• What to produce: Report how many lines in the records below contain the word "operation". Nothing else belongs in the answer.

• Given records:
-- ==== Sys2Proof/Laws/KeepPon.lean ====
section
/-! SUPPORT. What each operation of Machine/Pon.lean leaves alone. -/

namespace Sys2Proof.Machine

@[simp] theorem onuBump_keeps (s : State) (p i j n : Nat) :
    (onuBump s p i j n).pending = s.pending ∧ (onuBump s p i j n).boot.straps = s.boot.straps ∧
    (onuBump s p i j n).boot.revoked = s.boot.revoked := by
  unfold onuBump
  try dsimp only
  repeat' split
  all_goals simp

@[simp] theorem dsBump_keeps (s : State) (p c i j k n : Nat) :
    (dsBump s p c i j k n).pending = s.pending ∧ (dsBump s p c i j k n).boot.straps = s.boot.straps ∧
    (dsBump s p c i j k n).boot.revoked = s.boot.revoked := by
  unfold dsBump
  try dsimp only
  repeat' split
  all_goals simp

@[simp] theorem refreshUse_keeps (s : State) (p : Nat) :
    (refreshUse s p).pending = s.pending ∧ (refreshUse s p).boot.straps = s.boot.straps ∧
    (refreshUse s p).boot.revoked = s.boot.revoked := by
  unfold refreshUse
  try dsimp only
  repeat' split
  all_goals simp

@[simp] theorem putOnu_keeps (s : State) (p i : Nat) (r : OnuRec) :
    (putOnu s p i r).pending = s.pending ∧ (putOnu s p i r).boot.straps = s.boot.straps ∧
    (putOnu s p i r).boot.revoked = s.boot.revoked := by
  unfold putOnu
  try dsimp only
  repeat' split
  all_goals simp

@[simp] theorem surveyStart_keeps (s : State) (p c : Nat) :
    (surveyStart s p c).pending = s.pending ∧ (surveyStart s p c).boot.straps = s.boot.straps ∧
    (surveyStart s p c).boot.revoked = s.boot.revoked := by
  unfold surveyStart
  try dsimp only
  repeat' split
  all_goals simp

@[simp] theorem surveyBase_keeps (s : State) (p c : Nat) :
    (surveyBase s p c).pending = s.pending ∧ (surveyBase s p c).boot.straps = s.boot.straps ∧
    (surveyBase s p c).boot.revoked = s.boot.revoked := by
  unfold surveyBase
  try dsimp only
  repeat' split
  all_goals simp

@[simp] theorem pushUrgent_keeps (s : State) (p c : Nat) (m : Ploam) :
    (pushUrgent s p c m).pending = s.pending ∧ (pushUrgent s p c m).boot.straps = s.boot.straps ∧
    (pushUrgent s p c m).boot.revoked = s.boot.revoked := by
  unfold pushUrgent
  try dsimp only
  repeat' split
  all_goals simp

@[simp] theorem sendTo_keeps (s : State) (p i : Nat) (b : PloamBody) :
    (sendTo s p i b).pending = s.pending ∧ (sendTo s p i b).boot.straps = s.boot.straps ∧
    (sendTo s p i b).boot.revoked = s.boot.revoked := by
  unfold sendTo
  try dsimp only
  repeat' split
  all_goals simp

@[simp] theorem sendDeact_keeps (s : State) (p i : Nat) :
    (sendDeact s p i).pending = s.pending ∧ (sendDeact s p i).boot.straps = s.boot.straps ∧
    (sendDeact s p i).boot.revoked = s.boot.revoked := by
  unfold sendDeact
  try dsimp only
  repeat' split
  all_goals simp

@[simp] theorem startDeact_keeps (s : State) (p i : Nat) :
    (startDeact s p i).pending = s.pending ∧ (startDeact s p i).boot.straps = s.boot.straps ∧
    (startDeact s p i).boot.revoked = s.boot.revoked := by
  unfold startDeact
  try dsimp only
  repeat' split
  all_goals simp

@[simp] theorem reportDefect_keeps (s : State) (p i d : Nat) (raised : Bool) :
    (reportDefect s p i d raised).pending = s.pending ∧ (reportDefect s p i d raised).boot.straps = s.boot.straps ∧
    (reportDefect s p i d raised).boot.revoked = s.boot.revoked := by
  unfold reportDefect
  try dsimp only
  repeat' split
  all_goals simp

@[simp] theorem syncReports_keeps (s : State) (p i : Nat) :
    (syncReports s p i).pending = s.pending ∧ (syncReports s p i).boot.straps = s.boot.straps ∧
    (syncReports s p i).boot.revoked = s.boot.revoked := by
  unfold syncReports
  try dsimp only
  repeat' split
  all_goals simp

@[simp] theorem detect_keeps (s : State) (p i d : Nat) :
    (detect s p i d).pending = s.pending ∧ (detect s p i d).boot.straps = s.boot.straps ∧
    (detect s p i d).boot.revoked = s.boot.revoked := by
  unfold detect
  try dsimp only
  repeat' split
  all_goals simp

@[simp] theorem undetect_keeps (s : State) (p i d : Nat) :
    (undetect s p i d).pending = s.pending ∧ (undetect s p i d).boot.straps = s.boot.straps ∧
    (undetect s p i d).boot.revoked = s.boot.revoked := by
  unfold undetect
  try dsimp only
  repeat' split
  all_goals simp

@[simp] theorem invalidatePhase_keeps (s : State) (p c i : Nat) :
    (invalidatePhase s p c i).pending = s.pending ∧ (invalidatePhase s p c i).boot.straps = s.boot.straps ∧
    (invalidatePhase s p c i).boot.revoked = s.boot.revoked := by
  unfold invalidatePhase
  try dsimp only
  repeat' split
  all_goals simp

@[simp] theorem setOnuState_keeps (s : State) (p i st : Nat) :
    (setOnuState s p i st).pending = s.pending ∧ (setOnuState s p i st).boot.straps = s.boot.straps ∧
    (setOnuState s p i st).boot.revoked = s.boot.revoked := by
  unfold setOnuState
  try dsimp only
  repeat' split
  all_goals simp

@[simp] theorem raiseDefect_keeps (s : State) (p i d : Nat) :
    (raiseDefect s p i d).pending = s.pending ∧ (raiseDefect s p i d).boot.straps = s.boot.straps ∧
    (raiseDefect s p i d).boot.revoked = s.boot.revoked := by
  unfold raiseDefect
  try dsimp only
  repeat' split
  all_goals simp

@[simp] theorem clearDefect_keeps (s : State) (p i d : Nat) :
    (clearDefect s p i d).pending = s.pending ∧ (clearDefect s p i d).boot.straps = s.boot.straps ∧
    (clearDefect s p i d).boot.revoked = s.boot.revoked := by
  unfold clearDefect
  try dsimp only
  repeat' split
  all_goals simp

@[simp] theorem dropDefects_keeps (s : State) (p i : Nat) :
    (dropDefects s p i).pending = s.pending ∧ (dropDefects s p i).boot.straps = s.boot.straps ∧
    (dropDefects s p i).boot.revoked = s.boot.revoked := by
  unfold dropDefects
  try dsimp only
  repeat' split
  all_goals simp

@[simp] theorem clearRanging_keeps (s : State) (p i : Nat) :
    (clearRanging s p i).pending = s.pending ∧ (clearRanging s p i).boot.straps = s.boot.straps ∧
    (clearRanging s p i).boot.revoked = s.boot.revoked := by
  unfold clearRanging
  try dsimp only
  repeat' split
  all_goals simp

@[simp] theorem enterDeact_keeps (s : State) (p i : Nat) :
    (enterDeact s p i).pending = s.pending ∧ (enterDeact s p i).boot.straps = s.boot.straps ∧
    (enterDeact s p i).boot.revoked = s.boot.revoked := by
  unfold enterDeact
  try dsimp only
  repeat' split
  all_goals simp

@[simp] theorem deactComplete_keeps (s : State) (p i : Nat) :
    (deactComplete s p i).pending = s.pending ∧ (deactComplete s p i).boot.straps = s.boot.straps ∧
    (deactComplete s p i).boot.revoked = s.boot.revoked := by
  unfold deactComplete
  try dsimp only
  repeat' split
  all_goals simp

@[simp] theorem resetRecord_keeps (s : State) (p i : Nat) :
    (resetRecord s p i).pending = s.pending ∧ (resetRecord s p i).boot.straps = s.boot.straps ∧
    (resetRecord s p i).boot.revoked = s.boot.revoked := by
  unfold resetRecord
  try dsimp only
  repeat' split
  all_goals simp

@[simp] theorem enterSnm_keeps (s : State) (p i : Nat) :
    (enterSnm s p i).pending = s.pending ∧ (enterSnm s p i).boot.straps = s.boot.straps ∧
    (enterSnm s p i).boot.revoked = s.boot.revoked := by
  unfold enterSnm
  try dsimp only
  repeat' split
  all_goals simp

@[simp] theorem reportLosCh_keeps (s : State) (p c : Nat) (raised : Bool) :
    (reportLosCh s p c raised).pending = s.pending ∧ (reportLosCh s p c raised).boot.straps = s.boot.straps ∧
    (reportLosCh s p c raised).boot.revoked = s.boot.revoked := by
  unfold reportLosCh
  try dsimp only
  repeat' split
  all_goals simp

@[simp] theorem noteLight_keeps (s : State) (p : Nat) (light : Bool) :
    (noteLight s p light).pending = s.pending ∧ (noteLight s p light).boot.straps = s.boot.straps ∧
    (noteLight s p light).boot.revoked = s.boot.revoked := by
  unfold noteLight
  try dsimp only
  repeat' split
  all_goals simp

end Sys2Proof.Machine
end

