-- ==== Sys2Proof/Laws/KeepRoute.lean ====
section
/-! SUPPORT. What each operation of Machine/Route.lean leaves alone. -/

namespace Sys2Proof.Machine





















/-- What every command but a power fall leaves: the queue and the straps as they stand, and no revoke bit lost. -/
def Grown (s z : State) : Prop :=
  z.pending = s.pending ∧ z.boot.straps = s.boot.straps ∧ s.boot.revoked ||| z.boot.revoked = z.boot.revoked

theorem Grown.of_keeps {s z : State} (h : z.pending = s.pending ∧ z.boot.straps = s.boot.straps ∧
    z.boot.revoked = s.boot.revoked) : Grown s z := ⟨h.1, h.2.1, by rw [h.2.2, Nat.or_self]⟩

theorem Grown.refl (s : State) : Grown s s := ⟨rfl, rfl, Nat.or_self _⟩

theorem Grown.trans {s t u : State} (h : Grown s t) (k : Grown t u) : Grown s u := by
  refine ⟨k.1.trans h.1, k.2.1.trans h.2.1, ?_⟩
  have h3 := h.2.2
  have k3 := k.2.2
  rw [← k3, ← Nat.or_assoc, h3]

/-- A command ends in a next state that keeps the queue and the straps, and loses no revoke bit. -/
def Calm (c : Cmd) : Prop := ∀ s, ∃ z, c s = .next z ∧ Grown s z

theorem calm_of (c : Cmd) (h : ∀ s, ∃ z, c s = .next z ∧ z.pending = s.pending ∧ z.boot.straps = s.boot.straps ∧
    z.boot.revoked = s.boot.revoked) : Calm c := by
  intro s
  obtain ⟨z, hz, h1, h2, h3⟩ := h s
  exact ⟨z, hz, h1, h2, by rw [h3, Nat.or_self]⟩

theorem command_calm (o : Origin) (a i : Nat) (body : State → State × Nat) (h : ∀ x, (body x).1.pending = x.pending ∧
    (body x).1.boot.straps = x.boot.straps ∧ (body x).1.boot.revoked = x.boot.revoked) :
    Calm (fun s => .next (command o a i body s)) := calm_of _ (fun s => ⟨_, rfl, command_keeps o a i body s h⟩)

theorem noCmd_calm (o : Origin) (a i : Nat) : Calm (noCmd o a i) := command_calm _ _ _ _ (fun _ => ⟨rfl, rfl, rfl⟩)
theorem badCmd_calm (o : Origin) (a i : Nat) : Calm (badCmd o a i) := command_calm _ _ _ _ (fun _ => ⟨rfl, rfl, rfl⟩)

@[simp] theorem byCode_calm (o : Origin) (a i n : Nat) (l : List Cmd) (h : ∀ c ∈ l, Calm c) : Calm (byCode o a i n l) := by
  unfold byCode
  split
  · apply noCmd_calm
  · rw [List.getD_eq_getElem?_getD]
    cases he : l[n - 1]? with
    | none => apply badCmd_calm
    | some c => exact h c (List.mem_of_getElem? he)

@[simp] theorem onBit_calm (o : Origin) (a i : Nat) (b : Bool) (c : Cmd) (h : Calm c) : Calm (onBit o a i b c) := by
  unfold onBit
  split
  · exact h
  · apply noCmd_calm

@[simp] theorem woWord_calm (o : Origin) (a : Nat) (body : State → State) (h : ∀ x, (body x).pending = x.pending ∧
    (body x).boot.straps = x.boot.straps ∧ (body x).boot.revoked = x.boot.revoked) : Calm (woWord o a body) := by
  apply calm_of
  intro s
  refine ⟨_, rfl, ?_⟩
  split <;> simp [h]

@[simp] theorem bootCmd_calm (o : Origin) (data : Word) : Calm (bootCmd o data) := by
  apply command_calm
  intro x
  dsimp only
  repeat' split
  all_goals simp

• Answer area: 2